# fake blood not very bloody



## Ducky (Nov 1, 2008)

Any one know how to make store bout fake blood more thicker.?? The kind i have is to watery to be used for any thing.


----------



## Wildcat (Nov 3, 2007)

Adding corn syrup should do it without changing the colour.


----------



## Ms Poison (Aug 28, 2012)

Make your own. 1 cup & 8 TBS light corn syrup, 1 TSP coco powder, 1/4 TSP cornstarch. Drop 1/2 blue food color, 1 TSP red food color- make adustment to make it look real. I made some a few weeks ago and it stores nicely in an airtight container at room temp


----------



## Emily Diehl (Jun 13, 2012)

Yeah, if your blood is too watery, corn syrup and starch should thicken it up. Experiment with the ratios, though. Too much syrup can make it do a weird, oily separation, and too much starch can make it cloudy.


----------



## Bone Dancer (Oct 7, 2005)

AllenH has a ton of how to videos, check them out.


----------



## Katalina Mesaru (Mar 26, 2013)

Ducky said:


> Any one know how to make store bout fake blood more thicker.?? The kind i have is to watery to be used for any thing.

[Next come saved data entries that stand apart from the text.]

-- ==== Sys2Proof/Word.lean ====
section
/-! DEFINITION. The word types of the DV9604 (spec/00_scope.md R1, spec/03_registers.md R58). -/

namespace Sys2Proof

/-- A 64-bit register value. -/
abbrev Word := BitVec 64

/-- A byte of memory. -/
abbrev Byte := BitVec 8

end Sys2Proof
end

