/-- The one-word instruction that a 32-bit word stands for. -/
def decodeWord (w : Nat) : Except DecodeError Instr :=
  let ok (o : Option Instr) : Except DecodeError Instr :=
    match o with
    | some i => .ok i
    | none => .error .unassigned
  match fld w 26 21 with
  | 1 => ok (decode01 w)
  | 2 => ok (decode02 w)
  | 3 => ok (decode03 w)
  | 4 => ok (decode04 w)
  | 5 => ok (decode05 w)
  | 6 => ok (decode06 w)
  | 7 => ok (decode07 w)
  | 8 => ok (decode08 w)
  | 9 => ok (decode09 w)
  | 10 => ok (decode0A w)
  | 11 => ok (decode0B w)
  | 12 => ok (decode0C w)
  | 13 => ok (decode0D w)
  | 14 => ok (decode0E w)
  | 15 => ok (decode0F w)
  | 16 => ok (decode10 w)
  | 17 => ok (decode11 w)
  | 18 => ok (decode12 w)
  | 24 => ok (decode18 w)
  | 25 => ok (decode19 w)
  | 26 => ok (decode1A w)
  | 27 => ok (decode1B w)
  | 32 => ok (decode20 w)
  | 33 => ok (decode20 w)
  | 34 => ok (decode20 w)
  | 35 => ok (decode20 w)
  | 36 => ok (decode24 w)
  | 37 => ok (decode25 w)
  | 38 => ok (decode26 w)
  | 39 => ok (decode27 w)
  | 40 => ok (decode28 w)
  | 41 => ok (decode29 w)
  | 42 => ok (decode2A w)
  | 48 => ok (decode30 w)
  | 52 => ok (decode34 w)
  | 56 => ok (decode38 w)
  | 57 => ok (decode39 w)
  | 58 => ok (decode3A w)
  | 60 => ok (decode3C w)
  | 61 => ok (decode3D w)
  | 62 => ok (decode3E w)
  | _ => .error .reservedMajor

/-- The words that accept a literal (R30, Table 3): by their major, and in major 0x0E the form `loopi`. -/
def takesLiteral (w : Nat) : Bool :=
  let m := fld w 26 21
  (2 ≤ m && m ≤ 5) || m == 8 || m == 10 || (m == 14 && fld w 18 18 == 1)

/-- A word and, where it is read, the literal after it: in the EP (`ep`) bit 27 is E; elsewhere it is X (R30, R31).
Answers the instruction and the number of words it occupies. -/
def decodeWords (ep : Bool) (w : Nat) (lit : Option Nat) : Except DecodeError (Instr × Nat) :=
  if !ep && bit27 w then
    if takesLiteral w then
      match lit with
      | none => .error .truncated
      | some l =>
        match decodeLiteral w l with
        | some i => .ok (i, 2)
        | none => .error .unassigned
    else .error .literalRefused
  else
    match decodeWord w with
    | .ok i => .ok (i, 1)
    | .error r => .error r

/-- The 32-bit word at the head of a list of bytes, little-endian (R1, R25). -/
def takeWord : List Byte → Option (Nat × List Byte)
  | b0 :: b1 :: b2 :: b3 :: rest =>
    some (b0.toNat + 256 * b1.toNat + 65536 * b2.toNat + 16777216 * b3.toNat, rest)
  | _ => none

/-- The instruction at the head of a list of bytes and the bytes after it. -/
def decode (ep : Bool) (bs : List Byte) : Except DecodeError (Instr × List Byte) :=
  match takeWord bs with
  | none => .error .truncated
  | some (w, rest) =>
    match decodeWords ep w ((takeWord rest).map Prod.fst) with
    | .error r => .error r
    | .ok (i, n) => .ok (i, if n = 2 then rest.drop 4 else rest)

/-- The instruction whose bits are `w` as spec/opcode_table.json numbers them: the first word in bits 31:0, a
literal in bits 63:32. The table gives a literal no bits, so bit 27 decides: with it set the word is the literal form of
a load or store (major 0x0A, whose words have no E), and otherwise the EP reading, where bit 27 is E. -/
def decodeTableWord (_nbits w : Nat) : Option Instr :=
  let word := w % 4294967296
  let r := if fld word 26 21 = 10 then decodeWords false word (some (w / 4294967296)) else decodeWords true word none
  match r with
  | .ok (i, _) => some i
  | .error _ => none

/-- Bits 31:28 of a word, in place. -/
def Rill.bits (q : Rill) : Nat :=
  (if q.wp then 2147483648 else 0) + (if q.wn then 1073741824 else 0) + (if q.sp then 536870912 else 0)
    + (if q.sn then 268435456 else 0)

/-- Bit 27 of a word, in place. -/
def eBit (e : Bool) : Nat := if e then 134217728 else 0
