/-- Why a trap is with firmware (07_traps.md R147). -/
inductive EscReason where
  | noHandler
  | nested
  | overrun
  | pinning
  | escal (arg : Word)
  deriving DecidableEq, Repr

/-- An escalation in progress: the trap's first cause and how firmware came to hold it. -/
structure Escal where
  reason : EscReason
  info : TrapInfo
  /-- The swap that suspends the logical core has been made (ESCALATION). -/
  passed : Bool
  deriving DecidableEq, Repr

/-! ## Logical cores -/

/-- Where a logical core is (07_traps.md R150 to R152, 18_context_image.md R326). -/
inductive Loc where
  /-- In a bank of physical core `c` (active or shadow). -/
  | banked (c : Nat)
  /-- In its save area, resident on physical core `c`. -/
  | spilled (c : Nat)
  /-- Swapped out by FREEZE. -/
  | frozen
  deriving DecidableEq, Repr

/-- What a node's kernel declares and where it is mapped (02_encoding.md R56, R57). -/
structure Kern where
  slot : Nat
  number : Nat
  apBase : Nat
  apSize : Nat
  epBase : Nat
  epSize : Nat
  banks : Nat
  units : Nat
  flags : Nat
  timed : Bool
  deriving DecidableEq, Repr

/-- A logical core: its register state, its queues and its engines' state (03_registers.md Table 1, 13_streams.md Table 1). -/
structure LCore where
  ctx : Nat
  node : Nat
  lcid : Nat
  kern : Kern
  loc : Loc
  ap : Strm
  ep : Strm
  /-- d0 to d15. -/
  descs : SMap (BitVec 128)
  /-- SHAPE, rel, LVL, LIDX, LCOREID, TEAMSIZE and DATABASE by special register number (02_encoding.md Table 13). -/
  launch : SMap Word
  fpmode : Word
  amax : Word
  vprog : Word
  mxrow : Word
  /-- RTGAIN.SEL. -/
  rtsel : Nat
  tcause : Word
  tepc : Word
  taddr : Word
  tstatus : Word
  tvec : Word
  tscratch : Word
  /-- a0 to a3: word (i, j) of bank n at 1024·n + 32·i + j. -/
  acc : SMap (BitVec 32)
  mxmask : Word
  tri : SMap (BitVec 32)
  rtcnt : SMap Nat
  pendV : NumStat
  pendM : NumStat
  /-- q0 to q7, oldest entry first. -/
  qs : SMap (List Word)
  cq : List Bool
  /-- The ten token counts in the order of the fault record (07_traps.md Table 2). -/
  rill : SMap Nat
  dlcnt : Nat
  mxFifo : List MxCmd
  mxProg : Progress
  rtFifo : List RtCmd
  rtProg : Progress
  ceFifo : List CgCmd
  ceProg : Progress
  geFifo : List CgCmd
  geProg : Progress
  /-- Held statuses of the CE and the GE: register and status word. -/
  ceHeld : Option (Nat × Word)
  geHeld : Option (Nat × Word)
  followOn : Option FollowOn
  /-- The next issue number of a copy or gather command. -/
  cgSeq : Nat
  rings : SMap (BitVec 128)
  flags : SMap Word
  pcsel : Word
  pcs : SMap Word
  /-- The local-store map (08_memory.md Table 3). -/
  lsmap : SMap (BitVec 16)
  /-- Pages that have been assigned since dispatch (18_context_image.md R329). -/
  lsused : SMap Bool
  /-- Saved copies of assigned pages that are not present, by window offset. -/
  saved : SMap Byte
  /-- Beats of the current vector syllable that are committed while its bundle has not retired, and its elements. -/
  vdone : Nat
  /-- The running position of `vcompact` and `vexpand`, until the syllable stops (R228). -/
  vpos : Option Nat
  /-- Core cycles that the head `mx.tw` has waited (05_matrix.md R107, R371). -/
  twWait : Nat
  /-- A retirement, an issue or a vector beat of the EP since the last core cycle (19_counters.md Table 3). -/
  epBusy : Bool
  /-- A follow-on has entered the MXA FIFO since the last core cycle (05_matrix.md R111). -/
  foCycle : Bool
  /-- A unit has detected the first fault and the handler is not yet entered (R140); CYCLE at that detection (R141). -/
  trapReq : Option TrapInfo
  trapAt : Word
  /-- Faults recorded during the freeze: unit and cause (R140, PEND). -/
  pend : SMap Nat
  /-- Recorded resume addresses of the AP and the EP while a trap lasts (R141). -/
  apResume : Word
  epResume : Word
  /-- The unit whose command or stream stopped at the trap in progress. -/
  trapUnit : Nat
  /-- Cycles in trap mode. -/
  trapCycles : Nat
  esc : Option Escal
  /-- The fate of the step that an assist stopped: unit, and flush (R149). -/
  assist : Option (Nat × Bool)
  /-- The logical core has raised its halt line (R148). -/
  ended : Bool
  /-- Words that `bank.wr` has written at unused slots of the record, by offset (03_registers.md R73). -/
  spare : SMap Word
  deriving DecidableEq, Repr

def Kern.zero : Kern := ⟨0, 0, 0, 0, 0, 0, 0, 0, 0, false⟩
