/-- One level of `rt.qr`: row `i` of the array meets the row `xs`. -/
def qrLevel (sub : Sub) (gm n : Nat) (p : LCore × List Nat) (i : Nat) : Cell (LCore × List Nat) :=
  let st := gm == 1
  let ps := gm != 0
  let l := p.1
  let xs := p.2
  (vecCell sub (l.triAt (triU i i)) (xs.getD i 0) st).bind (fun mw =>
    let l := l.setTri (triU i i) mw.1
    let w := mw.2
    let cols := ((List.range 16).filter (fun j => decide (i < j))).map (fun j => (triU i j, j))
      ++ (List.range n).map (fun c => (triB i c, 16 + c))
    (Cell.foldl (fun (p : LCore × List Nat) (c : Nat × Nat) =>
        (rotCell sub w (p.1.triAt c.1) (p.2.getD c.2 0) st ps).map (fun uv => (p.1.setTri c.1 uv.1, p.2.set c.2 uv.2)))
      (l, xs) cols).map (fun p =>
        (if !w.testBit 26 && gm != 1 then p.1.setCnt i (min (p.1.cntAt i + 1) 0xFFFF) else p.1, p.2)))

/-- Row `r` of `rt.qr` (R128). -/
def State.qrRow (s : State) (l : LCore) (sub : Sub) (m : RtCmd) (r : Nat) : RowOut :=
  let n := m.fields.sub
  let xs := (List.range 16).map (fun j => s.elOr l (m.ra.own2 j r)) ++ (List.range n).map (fun c => s.elOr l (m.rb.own2 c r))
  (Cell.foldl (qrLevel sub m.fields.gm n) (l, xs) (List.range 16)).map (fun p =>
    (p.1, outs ((List.range n).map (fun c => (m.rb.own2 c r, p.2.getD (16 + c) 0)))))

/-- Row `r` of `rt.vec`, `rt.rot` and `rt.app`, item `r` of `rt.ang` (R129 to R131). -/
def State.regionRow (s : State) (l : LCore) (sub : Sub) (m : RtCmd) (r : Nat) : RowOut :=
  let c := m.fields.gm == 1
  let a := m.ra
  let b := m.rb
  let x := s.elOr l (a.own2 0 r)
  let y := s.elOr l (a.own2 1 r)
  match m.fields.func with
  | 4 => (vecCell sub x y c).map (fun mw => (l, outs [(a.own2 0 r, mw.1), (a.own2 1 r, 0), (b.own2 0 r, mw.2)]))
  | 5 => (rotCell sub (s.elOr l (b.own2 0 r)) x y c c).map (fun uv => (l, outs [(a.own2 0 r, uv.1), (a.own2 1 r, uv.2)]))
  | 6 =>
    let v := s.elOr l (a.own r)
    .pure (l, outs [(b.own r, angWord (if m.fields.sub = 0 then v * 65536 else v))])
  | _ =>
    let xs := (List.range 16).map (fun j => s.elOr l (a.own2 j r))
    let pairs := (List.range 15).flatMap (fun i => ((List.range 16).filter (fun j => decide (i < j))).map (fun j => (i, j)))
    (Cell.foldl (fun (xs : List Nat) (ij : Nat × Nat) =>
      (rotCell sub (s.elOr l (b.own (appIndex ij.1 ij.2))) (xs.getD ij.1 0) (xs.getD ij.2 0) c c).map
        (fun uv => (xs.set ij.1 uv.1).set ij.2 uv.2)) xs pairs).map (fun xs =>
        (l, outs ((List.range 16).map (fun j => (a.own2 j r, xs.getD j 0)))))

/-- One fused step round32(s − u·x); a zero result is +0. -/
def fusedStep (sub : Sub) (acc u x : Nat) : Cell Nat :=
  let v := FV.fma .rne (fp32.value u).negate (fp32.value x) (fp32.value acc)
  let z : FV := match v.1 with
    | .fin neg m e => if m = 0 then FV.fin false 0 e else FV.fin neg m e
    | o => o
  let r := z.round fp32 .rne sub
  ⟨r.bits, r.flags ||| flagIf v.2 nv, r.assist⟩

/-- The IEEE quotient (R132). -/
def div32 (sub : Sub) (x y : Nat) : Cell Nat :=
  let q := FV.div (fp32.value x) (fp32.value y)
  let r := q.1.round fp32 .rne sub
  ⟨r.bits, r.flags ||| q.2, r.assist⟩

/-- The effect of a command that is no streaming one, in one step (R126, R127, R132). -/
def State.rtWhole (s : State) (l : LCore) (sub : Sub) (m : RtCmd) : RowOut :=
  let f := m.fields
  let a := m.ra
  let zero (l : LCore) : LCore := { l with rtcnt := [] }
  match f.func with
  | 0 => .pure ({ l with tri := [], rtcnt := [] }, [])
  | 1 => .pure (zero ((List.range 200).foldl (fun l n => l.setTri n (s.elOr l (a.own n))) l), [])
  | 10 => .pure ((List.range 64).foldl (fun l n => l.setTri (136 + n) (s.elOr l (a.own n))) l, [])
  | 2 =>
    if f.gm = 2 then
      (l.compU sub).bind (fun l1 => (l1.compB sub (a.size - 136)).map (fun l2 =>
        (zero l1, outs ((List.range 200).map (fun n => (a.own n, l2.triAt n))))))
    else .pure (l, outs ((List.range 200).map (fun n => (a.own n, l.triAt n))))
  | 9 => (l.compU sub).map (fun l1 => (zero l1, []))
  | _ =>
    let rows := a.count1
    let prep : Cell (LCore × LCore) :=
      if f.gm = 2 then (l.compB sub 64).bind (fun l1 => (l1.compU sub).map (fun u => (zero l1, u))) else .pure (l, l)
    prep.bind (fun lu =>
      let u := lu.2
      let bits := (List.range rows).map (fun i =>
        let d := fp32.value (u.triAt (triU i i))
        (m.rb.own i, if d.isZero || d.isInf || d.isNan then 1 else 0))
      let column (c : Nat) : Cell (List Nat) :=
        Cell.foldl (fun (xs : List Nat) (i : Nat) =>
          (Cell.foldl (fun acc j => fusedStep sub acc (u.triAt (triU i j)) (xs.getD j 0)) (lu.1.triAt (triB i c))
            ((List.range rows).filter (fun j => decide (i < j)))).bind (fun acc =>
              (div32 sub acc (u.triAt (triU i i))).map (fun x => xs.set i x)))
          (List.replicate rows 0) (List.range rows).reverse
      (Cell.foldl (fun ws c => (column c).map (fun xs =>
          ws ++ (List.range rows).map (fun i => (a.own2 c i, xs.getD i 0)))) [] (List.range f.sub)).map
        (fun ws => (lu.1, outs (bits ++ ws))))

/-! ### Events -/

/-- The trap a fault of the head command gives. -/
def LCore.rtInfo (l : LCore) (cause : Nat) (addr : Word) : TrapInfo :=
  match l.rtFifo with
  | [] => ⟨cause, 4, 0, true, 0, addr⟩
  | m :: _ => ⟨cause, 4, m.syl, true, m.pc, addr⟩

def State.rtEngine (s : State) (c : Nat) (f : Nat → LCore → RtCmd → Eng) (onFault : Nat → LCore → LCore) : Out :=
  s.engine c LCore.rtInfo (fun k l => match l.rtFifo with
    | [] => .idle
    | m :: _ => f k l m) onFault

/-- The head command's waits are taken. -/
def LCore.rtWaited (l : LCore) : LCore :=
  match l.rtFifo with
  | [] => l
  | m :: _ =>
    let l1 := (l.headWaits posR m.fields.q l.rtProg.waited).getD l
    { l1 with rtProg := { l1.rtProg with waited := true } }

/-- RT_COMMAND_START: waits at R, then the checks that are made before any row. -/
def execRtCommandStart (core : Nat) (s : State) : Out :=
  s.rtEngine core (fun k l m =>
    if l.rtProg.started then .idle
    else
      match l.headWaits posR m.fields.q l.rtProg.waited with
      | none => .idle
      | some _ =>
        let go : Eng := .ok (s.setLc k { l.rtWaited with rtProg := { l.rtWaited.rtProg with started := true } })
        if m.badOperand then .fault cRotatorOperand 0 false
        else if m.streams then go
        else
          match s.rtCheck l m 0 with
          | .ok => go
          | .fault c a => .fault c a false
          | .wait _ => .wait) (fun _ l => l.rtWaited)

Have you tried flour or corn syrup? they work really well for thickening.


----------



## Darkmaster (May 9, 2009)

*I don't use corn syrup. We did once and never again*. It is too sticky, and I don't like the feel.

Take alittle bit of the blood and add some blue or black, *a little at a time*, until you get the look you want.


----------